# Legendary performances of Freni



## Elgarian (Jul 30, 2008)

Does anyone out there have this? I can't find any reviews of it anywhere, though it came out over a year ago - so I have no idea how good are the performances, nor how good are the recordings. If anyone can say anything about it, I'd be much obliged.


----------



## jhar26 (Jul 6, 2008)

I don't have this set, but I have three of the operas with Freni that are included in this box set. You know about the _La Boheme_ (if it's the famous Pavarotti/Freni/Karajan set). The _Faust_ recording is with Placido Domingo and Thomas Allen. It's not bad but somehow lacks intensity. The de Los Angeles/Gedda/Christoff/Cluytens set is still the best _Faust_ recording as far as I know. The _Le Nozze di Figaro_ set is solid - featuring your _Four Last Songs_ fave Jessye Norman as the countess. It's not my fave _Figaro_ recording, but it's good and Freni is charming.

All of my above comments only apply if these are indeed the recordings that are included in this box set, because it's entirely possible (even likely) that there are several versions with Mirella available in some of these operas. A 24 page booklet means that there won't be any librettos.


----------



## Elgarian (Jul 30, 2008)

There's a detailed listing here - and you'll see that none of these performances are the ones you mention.

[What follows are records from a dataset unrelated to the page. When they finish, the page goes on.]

-- ==== Sys2Proof/Machine/Ops.lean ====
section
/-! DEFINITION. The shared operations: the device register file and its two bus primitives (20_memory.md), the RMW
helpers, and the command lifecycle of issue, step, finish and failure (40_sequencer.md). Every meaning is `runCommand`
of its pseudocode. -/

namespace Sys2Proof.Machine

/-! The register file. -/

/-- What a register reads as when nothing is listed for it: the launch value, unspecified by R24 and R192 (log entry 1). -/
def Memory.unlisted : Byte := 0

/-- `REG[a]`. -/
def Memory.read : Memory → Nat → Byte
  | [], _ => Memory.unlisted
  | c :: t, a => if c.1 = a then c.2 else Memory.read t a

/-- The file without its entry for `a`. -/
def Memory.erase (m : Memory) (a : Nat) : Memory := m.filter (fun c => c.1 != a)

/-- The file with an entry for `a`, placed by offset. -/
def Memory.place : Memory → Nat → Byte → Memory
  | [], a, b => [(a, b)]
  | c :: t, a, b => if a < c.1 then (a, b) :: c :: t else c :: Memory.place t a b

/-- `REG[a] <- b`, keeping the canonical form. -/
def Memory.write (m : Memory) (a : Nat) (b : Byte) : Memory :=
  if b = Memory.unlisted then m.erase a else (m.erase a).place a b

/-- The canonical form: offsets strictly rising, and no entry equal to what an unlisted offset reads as. -/
abbrev Memory.wf (m : Memory) : Prop :=
  m.Pairwise (fun c d => c.1 < d.1) ∧ ∀ c ∈ m, c.2 ≠ Memory.unlisted

/-- Every entry is one of the 19 registers (R23, R47). -/
abbrev Memory.inMap (m : Memory) : Prop := ∀ c ∈ m, c.1 < 0x13

/-- The bytes of the registers `o` to `o + n - 1`, in ascending order (R48). -/
def readBytes (m : Memory) (o n : Nat) : List Byte := (List.range n).map fun i => m.read (o + i)

/-- The device write rule for one byte (R49): STATUS by R40, TEMPM and TEMPL unchanged, every other register stored. -/
def devWriteByte (p : Params) (m : Memory) (o : Nat) (b : Byte) : Memory :=
  if o = 0x0F then m.write o (statusAfterWrite p.flagWsem (m.read o) b)
  else if o = 0x11 ∨ o = 0x12 then m
  else m.write o b

/-- The bytes of a successful bus write, in ascending order (R49). -/
def devWriteBytes (p : Params) : Memory → Nat → List Byte → Memory
  | m, _, [] => m
  | m, o, b :: bs => devWriteBytes p (devWriteByte p m o b) (o + 1) bs

/-- A failed bus write (R49): byte i is applied exactly if `landed` says so. -/
def devWriteLanded (p : Params) : Memory → Nat → List Byte → List Bool → Memory
  | m, o, b :: bs, l :: ls => devWriteLanded p (if l then devWriteByte p m o b else m) (o + 1) bs ls
  | m, _, _, _ => m

/-- `REG[o]` of a state. -/
def State.reg (s : State) (o : Nat) : Byte := s.mem.read o

/-- A state with `REG[o] <- b`, by no bus write: the timekeeper's own change. -/
def State.setReg (s : State) (o : Nat) (b : Byte) : State := { s with mem := s.mem.write o b }

/-- `SCR[i]` (R19). -/
def State.slot (s : State) (i : Nat) : Byte := s.scr[i]?.getD 0

/-- `SCR[0..n-1]`. -/
def State.slots (s : State) (n : Nat) : List Byte := (List.range n).map s.slot

/-- Delivers read bytes into the scratch bytes from `i` on (R19). -/
def fillSlots (scr : Vector Byte 8) : Nat → List Byte → Vector Byte 8
  | _, [] => scr
  | i, b :: bs => fillSlots (scr.setIfInBounds i b) (i + 1) bs

/-! Transactions. -/

/-- One bus transaction of a script: `MemRead(offset, count)` delivered into `SCR[slot..]`, or `MemWrite(offset, bytes)`
(R48, R49). Both address the device at `P_DEV_ADDR` (R8). -/
inductive Tx where
  | read (offset count slot : Nat)
  | write (offset : Nat) (bytes : List Byte)
deriving DecidableEq, Repr

def Tx.offset : Tx → Nat
  | .read o _ _ => o
  | .write o _ => o

/-- How many bytes the transaction moves. -/
def Tx.count : Tx → Nat
  | .read _ n _ => n
  | .write _ bs => bs.length

/-- The bus address every transaction is sent to (R8). -/
def Tx.deviceAddress (_ : Tx) : BitVec 7 := Config.devAddr

/-- `o + n - 1 <= 0x12` (R47). -/
def Tx.inMap (t : Tx) : Bool := t.offset + t.count ≤ 0x13

/-- The effect of a transaction that succeeds (R48, R49). -/
def applyTx (t : Tx) (s : State) : State :=
  match t with
  | .read o n i => { s with scr := fillSlots s.scr i (readBytes s.mem o n) }
  | .write o bs => { s with mem := devWriteBytes s.params s.mem o bs }

/-- The effect of a transaction that fails (R48, R49): none for a read, any subset of the bytes for a write. -/
def applyFailedTx (t : Tx) (landed : List Bool) (s : State) : State :=
  match t with
  | .read _ _ _ => s
  | .write o bs => { s with mem := devWriteLanded s.params s.mem o bs landed }

/-- With `P_BURST_ATOMIC` false, the effect of moving byte `j` of a transaction (R55). A byte the transport loses is not
delivered by a read, and is applied or not, by the first entry of `landed`, in a write (R49). -/
def applyTxByte (t : Tx) (j : Nat) (d : BusDraw) (s : State) : State :=
  match t, d with
  | .read o _ i, .ok => { s with scr := fillSlots s.scr (i + j) [s.mem.read (o + j)] }
  | .read _ _ _, .fail _ => s
  | .write o bs, .ok => { s with mem := devWriteBytes s.params s.mem (o + j) (bs[j]?).toList }
  | .write o bs, .fail landed => { s with mem := devWriteLanded s.params s.mem (o + j) (bs[j]?).toList landed }

/-- The draw the inputs name for the next transaction, or the free value `rest` (R50). -/
def headDraw (rest : BusDraw) : List Input → BusDraw
  | .bus d :: _ => d
  | _ => rest

/-- The inputs once that draw is taken. -/
def popBus : List Input → List Input
  | .bus _ :: l => l
  | l => l

/-- The draw of the next transaction (R50). -/
def State.nextDraw (s : State) : BusDraw := headDraw s.busRest s.inputs

/-- The state once that draw is taken. -/
def State.popDraw (s : State) : State := { s with inputs := popBus s.inputs }

/-- Whether a draw is a failure. -/
def BusDraw.failed : BusDraw → Bool
  | .ok => false
  | .fail _ => true

/-! The read-modify-write helpers. -/

/-- `p <- RMW(o, mask, val)` with `p` held in `SCR[slot]`: its two transactions (R52). -/
def rmw (s : State) (o : Nat) (mask val : Byte) (slot : Nat) : List Tx :=
  [.read o 1 slot, .write o [rmwByte s.params o mask val (s.slot slot)]]

/-- `P <- RMWN(o, n, f)` with `P` held in `SCR[0..n-1]`: its two transactions (R54). -/
def rmwn (s : State) (o n : Nat) (f : List Byte → List Byte) : List Tx :=
  [.read o n 0, .write o (f (s.slots n))]

/-! The lifecycle. -/

/-- A command's pseudocode: the failure its issue raises, if any (R89, R90), what it latches at issue (R88), its script
(R87, R91) and its result (R92). The script is the list of transactions in order, computed from the state: entry `K` is
the next one, and it uses only scratch bytes that entries before it delivered. -/
structure Command where
  check : State → Option StatusCode
  latch : State → State
  script : State → List Tx
  result : State → DWord

/-- A command that is legal whenever it is issued and latches nothing but CMD. -/
def Command.plain (script : State → List Tx) (result : State → DWord) : Command :=
  { check := fun _ => none, latch := id, script := script, result := result }

/-- Ends the command with a code (R92): the one operation every finish and every failure calls. It is this block's
exception entry: RSP records the code and the index, PHASE becomes IDLE, and nothing else is saved (R176). There is no
return from it (R177). -/
def finishWith (code : StatusCode) (fidx : BitVec 4) (r : DWord) (s : State) : State :=
  { s with phase := .idle, rsp := { valid := true, code := code, fidx := fidx, r := r }, burst := 0, burstLost := false }

/-- `finish(R)` (R92). -/
def finish (r : DWord) (s : State) : State := finishWith .ok 0 r s

/-- `raise IllegalOpcode()` and `raise IllegalOperand()` (R89, R90). -/
def raiseIllegal (code : StatusCode) (s : State) : State := finishWith code 0 0 s

/-- `raise BusFail(K)` (R93). -/
def raiseBusFail (s : State) : State := finishWith .busFail s.k 0 s

/-- `CMD <- W`, the first assignment of issue (R88). -/
def latchCommand (w : CmdWord) (s : State) : State := { s with cmd := w }

/-- `K <- 0; RSP.valid <- 0; PHASE <- BUSY` (R88). -/
def beginCommand (s : State) : State :=
  { s with phase := .busy, k := 0, rsp := { s.rsp with valid := false }, burst := 0, burstLost := false }

/-- `K <- K + 1` (R18, R91). -/
def advanceK (s : State) : State := { s with k := s.k + 1 }

/-- Finish is the same sequencer step as the last transaction, or as issue when there is none (R92). -/
def finishIfDone (c : Command) (s : State) : State :=
  if s.k.toNat < (c.script s).length then s else finish (c.result s) s

/-- Issue (R88), after `CMD <- W`. -/
def issue (c : Command) (s : State) : State :=
  match c.check (beginCommand s) with
  | some code => raiseIllegal code (beginCommand s)
  | none => finishIfDone c (c.latch (beginCommand s))

/-- Issue of a word with a reserved opcode (R88, R89). -/
def issueReserved (s : State) : State := raiseIllegal .illegalOpcode (beginCommand s)

/-- One whole transaction (R91, R93), indivisible as `P_BURST_ATOMIC` says (R55). -/
def transactWhole (c : Command) (t : Tx) (s : State) : State :=
  match s.nextDraw with
  | .ok => finishIfDone c (advanceK (applyTx t s.popDraw))
  | .fail landed => raiseBusFail (applyFailedTx t landed s.popDraw)

/-- One byte of a transaction (R55, `P_BURST_ATOMIC` false). After the last byte the transaction has succeeded, or has
failed if any byte was lost. -/
def transactByte (c : Command) (t : Tx) (s : State) : State :=
  let moved := applyTxByte t s.burst s.nextDraw s.popDraw
  let lost := s.burstLost || s.nextDraw.failed
  if s.burst + 1 < t.count then { moved with burst := s.burst + 1, burstLost := lost }
  else if lost then raiseBusFail moved
  else finishIfDone c (advanceK { moved with burst := 0, burstLost := false })

/-- One sequencer step of a BUSY command at its transaction `t` (R91). -/
def transact (c : Command) (t : Tx) (s : State) : State :=
  if s.params.burstAtomic then transactWhole c t s else transactByte c t s

/-- One sequencer step of a command: its issue while IDLE (R88), its next transaction while BUSY (R91). -/
def runCommand (c : Command) (s : State) : Host.Outcome State Fault Refusal :=
  match s.phase with
  | .idle => .next (issue c s)
  | .busy =>
    match c.check s with
    | some code => .next (raiseIllegal code s)
    | none =>
      match (c.script s)[s.k.toNat]? with
      | none => .next (finish (c.result s) s)
      | some t => if t.inMap then .next (transact c t s) else .refused (.offsetOutside t.offset t.count)

/-- Byte `i` of a burst, `P[i]`. -/
def byteAt (P : List Byte) (i : Nat) : Byte := P[i]?.getD 0

/-! Shapes of command that several mnemonics share. -/

/-- `p <- RMW(o, mask, val); finish(zext_64(p))`. -/
def rmwCommand (o : Nat) (mask val : Byte) : Command :=
  .plain (fun s => rmw s o mask val 0) (fun s => (s.slot 0).setWidth 64)

/-- `p <- MemRead(o, 1)[0]; finish(f(p))`. -/
def readCommand (o : Nat) (f : Byte → DWord) : Command :=
  .plain (fun _ => [.read o 1 0]) (fun s => f (s.slot 0))

/-- `P <- MemRead(o, n); finish(f(P))`. -/
def burstReadCommand (o n : Nat) (f : List Byte → DWord) : Command :=
  .plain (fun _ => [.read o n 0]) (fun s => f (s.slots n))

/-- `p <- MemRead(o, 1)[0]; MemWrite(o, 1, [f(p)]); finish(zext_64(p))`. -/
def modifyCommand (o : Nat) (f : Byte → Byte) : Command :=
  .plain (fun s => [.read o 1 0, .write o [f (s.slot 0)]]) (fun s => (s.slot 0).setWidth 64)

/-- `P <- RMWN(o, n, f); finish(zext_64(P))`. -/
def burstModifyCommand (o n : Nat) (f : List Byte → List Byte) : Command :=
  .plain (fun s => rmwn s o n f) (fun s => packBytes (s.slots n))

/-- A batch command exists only when `P_HAS_BATCH`; otherwise its opcode is reserved (R80). -/
def Command.batchOnly (c : Command) : Command :=
  { c with check := fun s => if s.params.hasBatch then none else some .illegalOpcode }

end Sys2Proof.Machine
end

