/-- Under every mask pattern, the irregular ones of kind 0xFF among them, an alarm matches exactly when every field whose
mask bit is 0 is equal, alarm 2 at second 0 only; and so which fields each kind of either alarm compares. -/
def Obligations.MaskKindsSelectTheComparedFields : Prop :=
  ∀ reg : Nat → Byte,
    let sec := fieldVal (reg 0x07) 0x7F = fieldVal (reg 0x00) 0x7F
    let min := fieldVal (reg 0x08) 0x7F = fieldVal (reg 0x01) 0x7F
    let hour := canonHour (reg 0x09) = canonHour (reg 0x02)
    let day := if (reg 0x0A).getLsbD 6 then reg 0x0A &&& 0x0F = reg 0x03 &&& 0x07
      else fieldVal (reg 0x0A) 0x3F = fieldVal (reg 0x04) 0x3F
    let kindA := kind1 (maskBit (reg 0x07)) (maskBit (reg 0x08)) (maskBit (reg 0x09)) (maskBit (reg 0x0A))
    let zero := fieldVal (reg 0x00) 0x7F = 0
    let min2 := fieldVal (reg 0x0B) 0x7F = fieldVal (reg 0x01) 0x7F
    let hour2 := canonHour (reg 0x0C) = canonHour (reg 0x02)
    let day2 := if (reg 0x0D).getLsbD 6 then reg 0x0D &&& 0x0F = reg 0x03 &&& 0x07
      else fieldVal (reg 0x0D) 0x3F = fieldVal (reg 0x04) 0x3F
    let kindB := kind2 (maskBit (reg 0x0B)) (maskBit (reg 0x0C)) (maskBit (reg 0x0D))
    let masked (a : Nat) := (reg a).getLsbD 7 = true
    (match1 reg = true ↔
      (masked 0x07 ∨ sec) ∧ (masked 0x08 ∨ min) ∧ (masked 0x09 ∨ hour) ∧ (masked 0x0A ∨ day)) ∧
    (match2 reg = true ↔ zero ∧ (masked 0x0B ∨ min2) ∧ (masked 0x0C ∨ hour2) ∧ (masked 0x0D ∨ day2)) ∧
    (kindA = 0 → match1 reg = true) ∧
    (kindA = 1 → (match1 reg = true ↔ sec)) ∧
    (kindA = 2 → (match1 reg = true ↔ sec ∧ min)) ∧
    (kindA = 3 → (match1 reg = true ↔ sec ∧ min ∧ hour)) ∧
    (kindA = 4 → (match1 reg = true ↔ sec ∧ min ∧ hour ∧ day)) ∧
    (kindB = 0 → (match2 reg = true ↔ zero)) ∧
    (kindB = 1 → (match2 reg = true ↔ zero ∧ min2)) ∧
    (kindB = 2 → (match2 reg = true ↔ zero ∧ min2 ∧ hour2)) ∧
    (kindB = 3 → (match2 reg = true ↔ zero ∧ min2 ∧ hour2 ∧ day2))

/-! Reset. -/

/-- A block reset: PHASE, K and RSP at their reset values, CMD, SCR and FLD unspecified (drawn). An IDLE block changes no
register. A BUSY command is abandoned with no finish reported, and each register holds its byte or the one the
transaction in flight would have left. -/
def Obligations.BlockResetRule : Prop :=
  ∀ (s : State) (d : ResetDraw) (rest : List Input), s.inputs = .reset d :: rest →
    (s.phase = .busy → s.params.burstAtomic = true ∧ ∃ i, decode s.cmd = .ok i ∧ issueLegal s.params i = true) →
    ∃ t, step s = .next t ∧ t.phase = .idle ∧ t.k = 0 ∧
      t.rsp = { valid := false, code := .ok, fidx := 0, r := 0 } ∧ t.cmd = d.cmd ∧ t.scr = d.scr ∧ t.fld = d.fld ∧
      t.inputs = rest ∧ t.params = s.params ∧
      (s.phase = .idle → t.mem = s.mem) ∧
      (s.phase = .busy → ∀ i u, decode s.cmd = .ok i →
        exec i { s with inputs := .bus .ok :: rest } = .next u → ∀ a, t.reg a = s.reg a ∨ t.reg a = u.reg a)

/-- The block at launch, where the spec gives the values. -/
def Obligations.BlockStateAtLaunch : Prop :=
  State.reset.phase = .idle ∧ State.reset.k = 0 ∧
    State.reset.rsp = { valid := false, code := .ok, fidx := 0, r := 0 }

/-! Invariants. -/

/-- The invariant holds at launch. -/
def Obligations.InvariantAtLaunch : Prop := Inv State.reset

/-- Every step keeps the invariant: the register file canonical and within the map; fidx 0 but for BUS_FAIL and R 0 but for
OK; nothing in flight while IDLE; and while BUSY a legal command in CMD, K below its transaction count, RSP not valid. -/
def Obligations.InvariantKeptByEveryStep : Prop := ∀ s t : State, Inv s → step s = .next t → Inv t

/-! Laws over whole commands. -/

/-- The codec's laws R100 (a) to (c). For (d) the definitions of R97 to R99 give the first half only: every valid BCD byte
survives decoding and encoding, and so does exactly every other byte whose low nibble is a digit, such as 0xA0 (log entry
16). -/
def Obligations.CodecRoundTrips : Prop :=
  (∀ v : Byte, v.toNat ≤ 99 → fromBCD8 (toBCD8 v) = v) ∧
  (∀ v : Byte, v.toNat ≤ 159 → fromBCD8 (toBCD8 v) = v) ∧
  (∀ v : Byte, 160 ≤ v.toNat → fromBCD8 (toBCD8 v) = v - 160) ∧
  (∀ b : Byte, isBCD b = true → toBCD8 (fromBCD8 b) = b) ∧
  (∀ b : Byte, toBCD8 (fromBCD8 b) = b ↔ (b.extractLsb' 0 4).toNat ≤ 9) ∧
  toBCD8 (fromBCD8 0xA0) = 0xA0 ∧ isBCD 0xA0 = false

/-- The canonical hour conversions agree in both modes, and a canonical hour survives either. -/
def Obligations.CanonicalHourRoundTrips : Prop :=
  ∀ (h : Byte) (m : Bool), h.toNat < 24 → canonHour (encCanonHour h m) = h ∧ (encCanonHour h m).getLsbD 6 = m

/-- Each field setter followed by its getter, with no step of another agent between and no bus failure, returns the value
set, for every value in the field's legal range. -/
def Obligations.FieldsRoundTrip : Prop :=
  ∀ (s : State) (v : Byte) (y : BitVec 16), s.phase = .idle → s.DrawsOk 3 →
    let roundTrip (set get : Instr) (r : DWord) : Prop :=
      ∃ t u, RunsTo set 3 s t ∧ t.phase = .idle ∧ Finishes get 2 t u r
    (v.toNat ≤ 59 → roundTrip (.setsec v) .getsec (v.setWidth 64)) ∧
    (v.toNat ≤ 59 → roundTrip (.setmin v) .getmin (v.setWidth 64)) ∧
    (1 ≤ v.toNat → v.toNat ≤ 7 → roundTrip (.setweek v) .getweek (v.setWidth 64)) ∧
    (1 ≤ v.toNat → v.toNat ≤ 31 → roundTrip (.setday v) .getday (v.setWidth 64)) ∧
    (1 ≤ v.toNat → v.toNat ≤ 12 → roundTrip (.setmonth v) .getmonth (v.setWidth 64)) ∧
    (2000 ≤ y.toNat → y.toNat ≤ 2099 → s.params.yearBase = 2000 →
      roundTrip (.setyear y) .getyear (y.setWidth 64)) ∧
    ((if (s.reg 0x02).getLsbD 6 then 1 ≤ v.toNat ∧ v.toNat ≤ 12 else v.toNat ≤ 23) →
      ∃ t u, RunsTo (.sethour v) 3 s t ∧ Finishes .gethour 2 t u (v.setWidth 64) ∧
        (t.reg 0x02).getLsbD 6 = (s.reg 0x02).getLsbD 6 ∧
        ((s.reg 0x02).getLsbD 6 = true → (t.reg 0x02).getLsbD 5 = (s.reg 0x02).getLsbD 5))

My guess (I believe they're all live recordings) is that they're from radio broadcasts (like the 69 Boheme that I bought recently - now, if only they were _that_ good ....). So far in my investigations, it seems as if the only way to find out what the recordings are like is to buy one....


----------



## Elgarian (Jul 30, 2008)

I've found some samples (184, to be precise) here, but unfortunately they're RealPlayer files at 16Kbps, so it's like listening to music over the phone, and one can't deduce anything about the recording quality.


----------